When investigation shows no contamination or compromise
52. (1) If the results of the investigation show that the implicated cells, tissues or organs are not contaminated or compromised, the source establishment must notify every establishment that was notified under section 44 or 48 to that effect in writing and that they may be released from quarantine.

Forwarding of copies of notice
(2) On receipt of a notice under subsection (1), an establishment that is not a source establishment must forward a copy of the notice to every establishment to whom it distributed implicated cells, tissues or organs.

When investigation inconclusive or shows contamination or compromise
53. (1) If the results of the investigation show that some or all of the implicated cells, tissues or organs are contaminated or compromised, or the results are inconclusive, the source establishment must notify every establishment that was notified under section 44 or 48 to that effect in writing and that they may not be released for distribution.

Forwarding of copies of notice
(2) On receipt of a notice under subsection (1), an establishment that is not a source establishment must forward a copy of the notice to every establishment to whom it distributed implicated cells, tissues or organs.

Final report to Minister
54. (1) On completion of an investigation, the source establishment must submit a detailed final report to the Minister that contains at least all of the following information:
the results of the investigation;

  1. the results of the investigation;
  2. the final disposition of the cells, tissues and organs that were the subject of the investigation and the reasons for that disposition; and
  3. any corrective actions taken.

Summaries of final reports
(2) The source establishment must send a summary of the final report to every establishment that was notified under section 44 or 48.

Forwarding of summaries
(3) An establishment that receives a summary under subsection (2) must send a copy of it to every establishment to which it distributed implicated cells, tissues or organs.

Source establishment records
59. The source establishment must keep records with respect to cells, tissues and organs that it processes that contain at least all of the following information:

(h) documentation of any reported errors, accidents and adverse reactions and their investigation, if any, in connection with cells, tissues or organs retrieved from the donor that it banked or distributed and any corrective action taken.

Retention – 10 years after record creation
62. (2) An establishment must keep the following records for 10 years after the date of their creation:

  1. the records described in paragraphs 59(h) and 60(f); and
  2. reports of audits conducted under section 76, if applicable.

2. General Procedures for Adverse Reaction Reporting

2.1 Adverse Reaction Reporting

In accordance with sections 51 and 54 of the RegulationsFootnote 1, source establishments conducting an investigation into an adverse reaction involving CTO for whose processing they are responsible, must submit to MHPD the following reports of unexpected serious adverse reactions that are thought to involve the transmission of an infectious disease or disease agent:

  1. a preliminary report within 24 hours of the start of an investigation;
  2. an update report within 15 days after the start of an investigation and every 15 days after that; and
  3. a final report on completion of the investigation.

The preferred adverse reaction reporting format for source establishments is the:

  • Mandatory Adverse Reaction Reporting Form for Industry (see section 3 of this guidance document)

Source establishments should assign a unique report number for each adverse reaction case reported to them.

2.1.1 Preliminary Report (Initial Report)

Pursuant to section 51(2)(a) of the RegulationsFootnote 1, within 24 hours of the start of an investigation, the source establishment must report to MHPD all available information regarding the unexpected serious adverse reaction that is thought to involve the transmission of an infectious disease or disease agent.

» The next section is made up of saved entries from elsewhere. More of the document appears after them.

-- ==== Sys2Proof/Machine/Dispatch.lean ====
section
/-! DEFINITION. One arm per row of the opcode table. -/

namespace Sys2Proof.Machine

def exec (i : Instr) (s : State) : Host.Outcome State Fault Refusal :=
  match i with
  -- host operations (41_host_ops.md)
  | .send t c n => Sys2Proof.Machine.execSend t c n s
  | .ack => Sys2Proof.Machine.execAck s
  | .tmo => Sys2Proof.Machine.execTmo s
  | .flt => Sys2Proof.Machine.execFlt s
  | .wrtx a v => Sys2Proof.Machine.execWrtx a v s
  | .rdrx a => Sys2Proof.Machine.execRdrx a s
  | .rdcsr n => Sys2Proof.Machine.execRdcsr n s
  -- link operations (42_link_ops.md)
  | .txb => Sys2Proof.Machine.execTxb s
  | .rxb b => Sys2Proof.Machine.execRxb b s
  -- reset (70_reset_and_hazards.md)
  | .rst => Sys2Proof.Machine.execRst s
  -- codec functions (40_codec.md)
  | .nextSeq => Sys2Proof.Machine.execNextSeq s
  | .encode t c q p => Sys2Proof.Machine.execEncode t c q p s
  | .pLen b => Sys2Proof.Machine.execPLen b s
  | .valid b => Sys2Proof.Machine.execValid b s
  | .decode b => Sys2Proof.Machine.execDecode b s
  | .chkSeq t c q n => Sys2Proof.Machine.execChkSeq t c q n s
  -- the wire frame, its families and commands (30_encoding.md, 43_wire_commands.md)
  | .frame t c q n => Sys2Proof.Machine.execFrame t c q n s
  | .familySystem c q n => Sys2Proof.Machine.execFamilySystem c q n s
  | .familyStream c q n => Sys2Proof.Machine.execFamilyStream c q n s
  | .familyClock c q n => Sys2Proof.Machine.execFamilyClock c q n s
  | .familyMetadata c q n => Sys2Proof.Machine.execFamilyMetadata c q n s
  | .familyNotification c q n => Sys2Proof.Machine.execFamilyNotification c q n s
  | .familyGpio c q n => Sys2Proof.Machine.execFamilyGpio c q n s
  | .readinessCheck q n => Sys2Proof.Machine.execReadinessCheck q n s
  | .play q n => Sys2Proof.Machine.execPlay q n s
  | .getPlayStatus q n => Sys2Proof.Machine.execGetPlayStatus q n s
  | .setStereoMode q n => Sys2Proof.Machine.execSetStereoMode q n s
  | .setVolume q n => Sys2Proof.Machine.execSetVolume q n s
  | .getClock q n => Sys2Proof.Machine.execGetClock q n s
  | .getAppData q n => Sys2Proof.Machine.execGetAppData q n s

end Sys2Proof.Machine
end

The information provided in this report could include, but is not limited to, the name of the suspected infectious disease and/or disease agent, the description of the CTO, the number of recipients potentially affected, and the identification code of the donor(s) (if known).

The source establishment should send to MHPD one reporting form for each recipient affected by the adverse reaction. Refer to section 3 of this guidance document for more information.

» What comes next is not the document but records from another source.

/-- A payload of 0xF000 bytes or more fails like `SEND` (R121, log entry 25). -/
theorem runEvents_request_tooBig {s : State} (hidle : s.phase = .idle) {r : Request}
    (hlen : 0xF000 ≤ r.payload.length) :
    ∃ m n, runEvents (requestEvents r) s =
      .next (refusedTooBig r.type r.cmd n { s with txBuf := m }) := by
  obtain ⟨m, hload, -⟩ := runEvents_loadFrom (s := s) (by simp [hidle]) 0 r.payload
  refine ⟨m, halfOf r.payload.length, ?_⟩
  have hsent := sendRequest_tooBig (s := { s with txBuf := m }) hidle r.type r.cmd
    (n := halfOf r.payload.length) (by rw [halfOf_toNat]; omega)
  rw [requestEvents, runEvents_append, load, hload, andThen_next, runEvents, Laws.runEvent_send]
  exact congrArg (fun u => andThen (.next u) (runEvents [])) hsent

/-! ## The frame on the wire -/

theorem runEvents_replicate_txb (k : Nat) (s : State) :
    runEvents (List.replicate k (opEvent .txb)) s = handOverRun k s := by
  induction k generalizing s with
  | zero => rfl
  | succ k ih =>
    rw [List.replicate_succ, runEvents, Laws.runEvent_txb, exec_txb, handOverRun]
    exact congrArg (andThen (handOver s)) (funext ih)

/-- A latched request whose payload is held goes onto the wire as its frame. -/
theorem handOverRun_latched {s : State} {t c : Byte} {n : Half} {p : List Byte}
    (hn : n.toNat = p.length) (hlen : p.length < 0xF000)
    (hp : memSlice s.txBuf 0 p.length = some p) :
    handOverRun (p.length + 7) (requestLatched t c n s) = .next (carried t c n p s) := by
  rw [← hn] at hlen hp ⊢
  exact handOverRun_whole (s := requestLatched t c n s) rfl rfl hlen hp

/-- Settles O17: load, `SEND`, and the run of `TXB`. -/
theorem exchangePutsItsFrameOnTheWire : Obligations.ExchangePutsItsFrameOnTheWire := by
  intro s r hidle hlen
  obtain ⟨m, hrequest, hslice, hother⟩ := runEvents_request_legal hidle hlen
  refine ⟨m, ?_, hslice, hother⟩
  rw [transmitEvents, runEvents_append, hrequest, andThen_next, runEvents_replicate_txb]
  exact handOverRun_latched (s := { s with txBuf := m }) (toNat_ofNat_length hlen) hlen hslice

/-! ## The frames of the facade's requests (R163 to R166) -/

/-- The transmit half of an exchange completes with the request's frame on the wire. -/
theorem transmit_txQ {s : State} (hidle : s.phase = .idle) (t c : Byte) {p f : List Byte}
    (hlen : p.length < 0xF000) (hf : frameOf t c s.seq p = f) :
    ∃ u, runEvents (transmitEvents ⟨t, c, p⟩) s = .next u ∧ u.txQ = s.txQ ++ f := by
  obtain ⟨m, hrun, -⟩ := exchangePutsItsFrameOnTheWire s ⟨t, c, p⟩ hidle hlen
  exact ⟨_, hrun, congrArg (s.txQ ++ ·) hf⟩

theorem frameOf_one_byte (t c q v : Byte) :
    frameOf t c q [v] = [0xFE, t, c, q, 0x00, 0x01, v, 0xFD] := by
  simp [frameOf]

/-- Settles O18: a payload of one byte, loaded or already in `TXBUF`. -/
theorem setVolumeBytes : Obligations.SetVolumeBytes := by
  intro s v q hidle
  have hframe := frameOf_one_byte 0x01 0x22 s.seq v
  refine ⟨transmit_txQ hidle 0x01 0x22 (p := [v]) (by simp) hframe, fun hv => ?_⟩
  have hp : memSlice s.txBuf 0 1 = some [v] := by simp [memSlice, hv]
  exact ⟨_, carryRequest_carried hidle 0x01 0x22 (n := 1) (by decide) hp,
    congrArg (s.txQ ++ ·) hframe⟩

/-- `play`'s argument goes out most significant byte first (R166, R55). -/
theorem playRequest_eq (m a3 a2 a1 a0 : Byte) :
    playRequest m (BitVec.ofNat 32 (a3.toNat * 2 ^ 24 + a2.toNat * 2 ^ 16 + a1.toNat * 2 ^ 8 +
      a0.toNat)) = ⟨0x01, 0x00, [m, a3, a2, a1, a0]⟩ := by
  have := a3.isLt; have := a2.isLt; have := a1.isLt; have := a0.isLt
  simp only [playRequest, Request.mk.injEq, List.cons.injEq, and_true, true_and,
    ← BitVec.toNat_inj, field, BitVec.toNat_ofNat]
  omega

/-- Settles O19: the payloads are empty, one byte, and five. -/
theorem facadeRequestFrames : Obligations.FacadeRequestFrames := by
  intro s m a3 a2 a1 a0 hidle
  rw [playRequest_eq]
  exact ⟨transmit_txQ hidle 0x00 0x00 (p := []) (by simp) (by simp [frameOf]),
    transmit_txQ hidle 0x01 0x20 (p := [m]) (by simp) (frameOf_one_byte 0x01 0x20 s.seq m),
    transmit_txQ hidle 0x01 0x00 (p := [m, a3, a2, a1, a0]) (by simp) (by simp [frameOf])⟩

end Sys2Proof.Proofs
end

section
/-! PROOFS. Receiving a whole frame, and how an exchange ends (`40_codec.md` §5,
`30_encoding.md` §7, `60_exceptions.md` §6). -/

namespace Sys2Proof.Proofs

open Sys2Proof Sys2Proof.Machine Sys2Proof.Statements

/-! ## The verdict on the bytes of a frame -/

/-- While bytes of a frame are missing the receiver waits for the next one. -/
theorem judged_of_part {t c q : Byte} {p g x : List Byte} (hlen : p.length < 0xF000)
    (h : g ++ x = frameOf t c q p) (hx : x ≠ []) (s : State) :
    judged g s = if g.length < 6 then s else { s with phase := .rxBody } := by
  have hlong : g.length < p.length + 7 := by
    have := congrArg List.length h
    rw [List.length_append, length_frameOf] at this
    have := List.length_pos_iff.mpr hx
    omega
  by_cases h6 : g.length < 6
  · rw [judged, if_pos h6, if_pos h6]
  · have hstart : g[0]? = some 0xFE := by
      rw [← List.getElem?_append_left (l₂ := x) (by omega), h]; rfl
    have hdeclared : declared g = p.length := by
      rw [← declared_append (by omega) x, h, declared_frameOf t c q hlen]
    rw [judged, if_neg h6, if_neg h6, if_neg (not_not.mpr hstart), hdeclared,
      if_neg (Nat.not_le_of_lt hlen), if_pos hlong]

/-- Of a whole frame only the sequence number is still in question (R192 (4)). -/
theorem judged_of_frame (t c q : Byte) {p : List Byte} (hlen : p.length < 0xF000) (s : State) :
    judged (frameOf t c q p) s =
      if q ≠ s.reqSeq then raiseErr .desync s else { s with phase := .done } := by
  obtain ⟨hstart, hlt, hfull, hend⟩ := fourConditions_iff.mp (fourConditions_frameOf t c q hlen)
  have hseq : (frameOf t c q p)[3]? = some q := rfl
  rw [judged, if_neg (by omega), if_neg (not_not.mpr hstart), if_neg (Nat.not_le_of_lt hlt),
    if_neg (by omega), if_neg (not_not.mpr hend), hseq]
  simp

/-! ## Receiving byte by byte -/

/-- The request's side of the block, which receiving leaves alone. -/
structure SameRequest (s u : State) : Prop where
  seq : u.seq = s.seq
  reqSeq : u.reqSeq = s.reqSeq
  txBuf : u.txBuf = s.txBuf
  txQ : u.txQ = s.txQ
  txIdx : u.txIdx = s.txIdx
  txLen : u.txLen = s.txLen
  txType : u.txType = s.txType
  txCmd : u.txCmd = s.txCmd

/-- `u` is `s` while it receives, with the bytes `g` captured so far. -/
structure Receiving (s : State) (g : List Byte) (u : State) : Prop where
  inv : StateInv u
  phase : u.phase = .rxHdr ∨ u.phase = .rxBody
  captured : captured u = some g
  same : SameRequest s u

/-- `u` is `s` with a whole response captured: accepted, or refused for its sequence number `q`. -/
structure Received (s : State) (q : Byte) (g : List Byte) (u : State) : Prop where
  inv : StateInv u
  captured : captured u = some g
  same : SameRequest s u
  accepted : q = s.reqSeq → u.phase = .done
  refused : q ≠ s.reqSeq → u.phase = .err ∧ u.err = some .desync

theorem sameRequest_judged_taken {s u : State} (h : SameRequest s u) (g : List Byte) (b : Byte) :
    SameRequest s (judged g (taken b u)) := by
  obtain ⟨p, e, heq⟩ := judged_frame g (taken b u)
  rw [heq]
  exact ⟨h.seq, h.reqSeq, h.txBuf, h.txQ, h.txIdx, h.txLen, h.txType, h.txCmd⟩

theorem rxQ_judged_taken (g : List Byte) (b : Byte) (u : State) :
    (judged g (taken b u)).rxQ = u.rxQ.tail := by
  obtain ⟨p, e, heq⟩ := judged_frame g (taken b u)
  rw [heq]
  rfl

theorem captured_judged_taken {u : State} {g : List Byte} (hs : StateInv u)
    (hg : captured u = some g) (g' : List Byte) (b : Byte) :
    captured (judged g' (taken b u)) = some (g ++ [b]) := by
  obtain ⟨p, e, heq⟩ := judged_frame g' (taken b u)
  rw [heq]
  exact captured_taken hs hg b

section
variable {s u : State} {t c q b : Byte} {p g : List Byte} (hlen : p.length < 0xF000)
  (hu : Receiving s g u) (hq : u.rxQ = [] ∨ u.rxQ.head? = some b)
include hlen hu hq

/-- A byte that is not the frame's last is taken, and the block goes on receiving. -/
theorem rxb_of_part {x : List Byte} (h : (g ++ [b]) ++ x = frameOf t c q p) (hx : x ≠ []) :
    ∃ v, exec (.rxb b) u = .next v ∧ Receiving s (g ++ [b]) v ∧ v.rxQ = u.rxQ.tail := by
  refine ⟨_, exec_rxb_eq_judged hu.inv hu.phase hu.captured hq,
    ⟨stateInv_judged_taken hu.inv hu.phase hu.captured b, ?_,
      captured_judged_taken hu.inv hu.captured _ b, sameRequest_judged_taken hu.same _ b⟩,
    rxQ_judged_taken _ b u⟩
  rw [judged_of_part hlen h hx]
  split_ifs
  · exact hu.phase
  · exact .inr rfl

/-- The last byte of the frame ends the exchange. -/
theorem rxb_of_frame (h : g ++ [b] = frameOf t c q p) :
    ∃ v, exec (.rxb b) u = .next v ∧ Received s q (frameOf t c q p) v ∧ v.rxQ = u.rxQ.tail := by
  have hjudged := judged_of_frame t c q hlen (taken b u)
  rw [show (taken b u).reqSeq = s.reqSeq from hu.same.reqSeq] at hjudged
  refine ⟨_, h ▸ exec_rxb_eq_judged hu.inv hu.phase hu.captured hq,
    ⟨h ▸ stateInv_judged_taken hu.inv hu.phase hu.captured b,
      h ▸ captured_judged_taken hu.inv hu.captured _ b, sameRequest_judged_taken hu.same _ b,
      fun heq => ?_, fun hne => ?_⟩, rxQ_judged_taken _ b u⟩
  · rw [hjudged, if_neg (not_not.mpr heq)]
  · rw [hjudged, if_pos hne]
    exact ⟨rfl, rfl⟩

end

/-- A frame is its other bytes and the end marker. -/
theorem frameOf_eq_append_end (t c q : Byte) (p : List Byte) :
    ∃ g, frameOf t c q p = g ++ [0xFD] :=
  ⟨_, rfl⟩

/-- A state that has just begun to receive has captured nothing. -/
theorem receiving_of_rxHdr {s : State} (hs : StateInv s) (hp : s.phase = .rxHdr)
    (hcnt : s.rxCnt = 0) : Receiving s [] s :=
  ⟨hs, .inl hp, by simp [captured, hcnt, memSlice], ⟨rfl, rfl, rfl, rfl, rfl, rfl, rfl, rfl⟩⟩

/-! ## A frame in `RXQ` -/

theorem runOps_append (is js : List Instr) (s : State) :
    runOps (is ++ js) s = andThen (runOps is s) (runOps js) := by
  induction is generalizing s with
  | nil => rfl
  | cons i is ih =>
    rw [List.cons_append, runOps, runOps]
    cases exec i s with
    | next t => exact ih t
    | fault f => rfl
    | refused r => rfl

/-- The bytes `y` of a frame, waiting in `RXQ`, are taken one by one. -/
theorem runOps_rxb_of_part {s u : State} {t c q : Byte} {p g x rest : List Byte}
    (hlen : p.length < 0xF000) (y : List Byte) (hu : Receiving s g u)
    (h : (g ++ y) ++ x = frameOf t c q p) (hx : x ≠ []) (hq : u.rxQ = y ++ rest) :
    ∃ v, runOps (y.map .rxb) u = .next v ∧ Receiving s (g ++ y) v ∧ v.rxQ = rest := by
  induction y generalizing g u with
  | nil => exact ⟨u, rfl, by rwa [List.append_nil], hq⟩
  | cons b y ih =>
    rw [List.append_cons] at h
    obtain ⟨v, hv, hrecv, hvq⟩ := rxb_of_part hlen hu (.inr (by rw [hq]; rfl))
      ((List.append_assoc _ _ _).symm.trans h) (by simp [hx])
    obtain ⟨w, hw, hdone⟩ := ih hrecv h (by rw [hvq, hq]; rfl)
    rw [← List.append_cons] at hdone
    exact ⟨w, by rw [List.map_cons, runOps, hv, andThen_next, hw], hdone⟩

theorem frameFields_frameOf_eq (t c q : Byte) {p : List Byte} (h : p.length < 0xF000) :
    frameFields (frameOf t c q p) = ⟨t, c, q, BitVec.ofNat 16 p.length, p⟩ := by
  obtain ⟨n, hfields, hn⟩ := frameFields_frameOf t c q h
  rw [hfields, ← hn, BitVec.ofNat_toNat, BitVec.setWidth_eq]

theorem exchangeResult_of_done {u : State} {g : List Byte} (hp : u.phase = .done)
    (hg : captured u = some g) : exchangeResult u = some (.response (frameFields g)) := by
  rw [exchangeResult, hp, hg]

2.1.2 Update Reports (Follow-up Reports)

As required by section 51(2)(b) of the RegulationsFootnote 1, within 15 days after the start of the investigation and every 15 days after that until the final report is submitted, the source establishment must provide MHPD with an update on any new information about the unexpected serious adverse reaction, the progress made in the investigation during those 15 days, and the steps taken to mitigate further risks. This update should also include both clinical information (e.g., progress of patient, outcome of infection, if known, results of clinical investigation) as well as information regarding the identification of the root cause of the infection (e.g., source of contamination, how contamination was ruled out, actions taken).

2.1.3 Final Report

On completion of the investigation, the source establishment must submit a final report to MHPD, as per section 54 of the RegulationsFootnote 1. The final report provided is to be detailed and is to indicate the results of the investigation; it should include conclusions, specify any infectious agent(s), results of any tests performed, follow-up and corrective actions taken, and details of the reconciliation of the CTO and their final disposition (number processed, distributed, transplanted, quarantined, destroyed).

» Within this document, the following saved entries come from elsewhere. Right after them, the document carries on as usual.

-- ==== Sys2Proof/Machine/Ops.lean ====
section
/-!
DEFINITION. The named operations over the components and over what is returned: find, put and erase a component,
return a result, and `tick`, one transition of the bound component (00_scope.md R13).
Nothing here takes an exception or returns from one: the block has none (60_exceptions.md R101, R105, R106).
-/

namespace Sys2Proof.Machine

/-- The component under a name, where there is one. -/
def Memory.find (m : Memory) (n : Nat) : Option Instance :=
  match m with
  | [] => none
  | (k, c) :: rest => if k = n then some c else Memory.find rest n

/-- The table with a component under a name, in the place its name has among the others. -/
def Memory.put (m : Memory) (n : Nat) (c : Instance) : Memory :=
  match m with
  | [] => [(n, c)]
  | (k, d) :: rest =>
    if k = n then (n, c) :: rest
    else if n < k then (n, c) :: (k, d) :: rest
    else (k, d) :: Memory.put rest n c

/-- The table with nothing under a name. -/
def Memory.erase (m : Memory) (n : Nat) : Memory :=
  match m with
  | [] => []
  | (k, c) :: rest => if k = n then Memory.erase rest n else (k, c) :: Memory.erase rest n

/-- A name above every name in use. -/
def Memory.freeName (m : Memory) : Nat := m.foldl (fun acc p => max acc (p.1 + 1)) 0

/-- The call's result goes to its caller (R110): it is the latest of what has been returned. -/
def State.returns (s : State) (o : Output) : State := { s with outs := s.outs ++ [o] }

/-- What the latest call returned. -/
def State.lastOut (s : State) : Option Output := s.outs.getLast?

/-- One tick of the bound component (R13): `f` reads the component as it was before the call, and gives the output and
the component's next state, or nothing for a component of another kind.
With no component bound, or one of another kind, the record is refused (30_encoding.md R56). -/
def tick (f : Instance → Option (Output × Instance)) (s : State) : Host.Outcome State Fault Refusal :=
  match s.bound with
  | none => .refused .badInstance
  | some n =>
    match Memory.find s.components n with
    | none => .refused .badInstance
    | some c =>
      match f c with
      | none => .refused .badInstance
      | some (o, c') => .next ({ s with components := Memory.put s.components n c' }.returns o)

end Sys2Proof.Machine
end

2.2 Notification, Action and Quarantine by Establishments

The adverse reaction reporting requirements set out under section 51(1)(b) of the RegulationsFootnote 1 are connected to a series of risk mitigation steps that a source establishment is required to perform under section 48 of the RegulationsFootnote 1, when an adverse reaction is suspected to have occurred in relation to CTO for whose processing the source establishment is responsible. The RegulationsFootnote 1 require that the source establishment that discovers or suspects that an unexpected adverse reaction has occurred, must take steps as outlined in section 48 of the RegulationsFootnote 1 as follows:

2.2.1 Quarantine by Source Establishment

In accordance with section 48(1)(a) of the RegulationsFootnote 1, all implicated CTO that a source establishment is responsible for processing must be quarantined. Quarantine will usually involve at least all CTO originating from the same donor. However, should the investigation uncover other potential causative factors, the quarantine may apply to other CTO as well.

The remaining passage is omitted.